Die neue Regierung hat versucht, sich den "Kiyemba v. Obama"-Entscheid des Bundesberufungsgerichts zu Nutze zu machen. Das Justizministerium hat angeführt, dass das Gerichtsurteil "von vornherein ausschließt, dass die Regierung durch einen Gerichtsentscheid angewiesen werden kann, einen Häftling in den USA aufzunehmen". Damit gäbe es für viele Fälle keinen Rechtsbehelf außer die "diplomatischen Anstrengungen von Seiten der Regierung, ein geeignetes Aufnahmeland zu finden". Dies würde bedeuten, dass die Exekutive die Entlassungsanordnung eines Häftlings getrost ignorieren kann, auch wenn gerichtlich festgestellt wurde, dass es gesetzeswidrig ist, ihn so lange festzuhalten, bis er in sein Land zurückkehren kann oder bis eine Drittstaatenlösung gefunden ist. Dadurch würden die Häftlinge ihres Rechts auf angemessenen gerichtlichen Rechtsschutz beraubt. Außerdem würde die Autorität des Gerichts untergraben, "unverzüglich" die Freilassung eines Gefangenen anzuordnen, der gesetzeswidrig festgehalten wird, wie es nach Artikel 9(4) des Internationalen Paktes über bürgerliche und politische Rechte vorgeschrieben ist. Auch wäre es ein Verstoß gegen Artikel 2 des IPbpR, nach dem jede Person, deren Rechte verletzt wurden, das Recht auf einen effektiven Rechtsbehelf hat.
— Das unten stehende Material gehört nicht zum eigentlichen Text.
-- ==== Sys2Proof/Machine/Hamming.lean ====
section
/-! DEFINITION. `HAM_ENC` and `HAM_DEC` (R60 to R66). -/

namespace Sys2Proof.Machine

/-- The codeword of four data bits: the parity equations and the layout of R60, R61. -/
def hamEncode (d : List Bool) : List Bool :=
  let d0 := bitAt d 0
  let d1 := bitAt d 1
  let d2 := bitAt d 2
  let d3 := bitAt d 3
  let p1 := d0 ^^ d1 ^^ d3
  let p2 := d0 ^^ d2 ^^ d3
  let p3 := d1 ^^ d2 ^^ d3
  [p1, p2, d0, p3, d1, d2, d3]

/-- The error position `s1 + 2*s2 + 4*s3` of R62, 0 to 7. -/
def hamSyndrome (e : List Bool) : Nat :=
  let s1 := bitAt e 0 ^^ bitAt e 2 ^^ bitAt e 4 ^^ bitAt e 6
  let s2 := bitAt e 1 ^^ bitAt e 2 ^^ bitAt e 5 ^^ bitAt e 6
  let s3 := bitAt e 3 ^^ bitAt e 4 ^^ bitAt e 5 ^^ bitAt e 6
  s1.toNat + 2 * s2.toNat + 4 * s3.toNat

/-- Flip the bit at 1-indexed position `pos`, when `pos` is not 0 (R62). -/
def hamFlip (e : List Bool) (pos : Nat) : List Bool :=
  if pos = 0 then e else e.set (pos - 1) (!bitAt e (pos - 1))

/-- `ham_correct` of R62: the data bits at indices 2, 4, 5, 6 after the flip, and the error position. -/
def hamCorrect (e : List Bool) : List Bool × Nat :=
  let pos := hamSyndrome e
  let c := hamFlip e pos
  ([bitAt c 2, bitAt c 4, bitAt c 5, bitAt c 6], pos)

/-- `HAM_ENC` accepts length 4 (R66). -/
def hamEncLength (_ : Params) (n : Nat) : Bool := decide (n = 4)

/-- `HAM_DEC` accepts length 7 (R66). -/
def hamDecLength (_ : Params) (n : Nat) : Bool := decide (n = 7)

/-- `compute_op` of `HAM_ENC` (R61). It has no working state. -/
def hamEncCompute (_ : Params) (inner : Internals) (inp : List Byte) : CodecResult × Internals :=
  (.done (cellsOf (hamEncode (bitsOf inp))) 0, inner)

/-- `compute_op` and `errpos_op` of `HAM_DEC` (R63). It has no working state. -/
def hamDecCompute (_ : Params) (inner : Internals) (inp : List Byte) : CodecResult × Internals :=
  let r := hamCorrect (bitsOf inp)
  (.done (cellsOf r.1) (BitVec.ofNat 4 r.2), inner)

/-- `HAM_ENC` (R61, R66, inside R52). -/
def execHamEnc (s : State) : Host.Outcome State Fault Refusal :=
  .next (s.runCommand hamEncLength bitsOnly hamEncCompute)

/-- `HAM_DEC` (R63, R66, inside R52). -/
def execHamDec (s : State) : Host.Outcome State Fault Refusal :=
  .next (s.runCommand hamDecLength bitsOnly hamDecCompute)

end Sys2Proof.Machine
end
Anwälte der uigurischen Gefangenen haben beim Obersten Gerichtshof der USA Rechtsmittel gegen den "Kiyemba"-Entscheid eingelegt. Wenn dieses Urteil aufrecht erhalten wird, so sagen sie, würde es den Gerichtsentscheid des Falls "Boumediene v. Bush" vom Juni 2008 zunichte machen, in dem der Oberste Gerichtshof entschieden hatte, dass die Guantánamo-Häftlinge das Recht auf eine sofortige Anhörung nach dem Habeas-Corpus-Prinzip haben, um die Rechtmäßigkeit ihrer Inhaftierung in Frage zu stellen. Allem Anschein nach will das Justizministerium den "Kiyemba"-Gerichtsentscheid auch auf andere Guantánamo-Häftlinge anwenden. Deshalb, so die Anwälte in ihrer Antragsschrift an den Obersten Gerichtshof, ginge es um die Frage, ob das Urteil im Fall "Boumediene" weiterhin als richtungsweisend oder künftig als "Kuriosität" gelten wird. Das Justizministerium muss bis zum 29. Mai 2009 seine Antwort im Fall der uigurischen Männer präsentieren.

Am 7. Mai 2009 wurde dem US-Kongress ein Gesetzesentwurf namens "Keep Terrorists out of America Act" vorgelegt, nach dem die Entlassung oder Überstellung von Guantánamo-Häftlingen in die USA nicht ohne die Zustimmung das Gouverneurs und der Legislative des jeweiligen Zielstaates möglich sein soll. Ein weiterer Gesetzesentwurf will die Überstellung von Guantánamo-Insassen in Hafteinrichtungen in Virginia verhindern.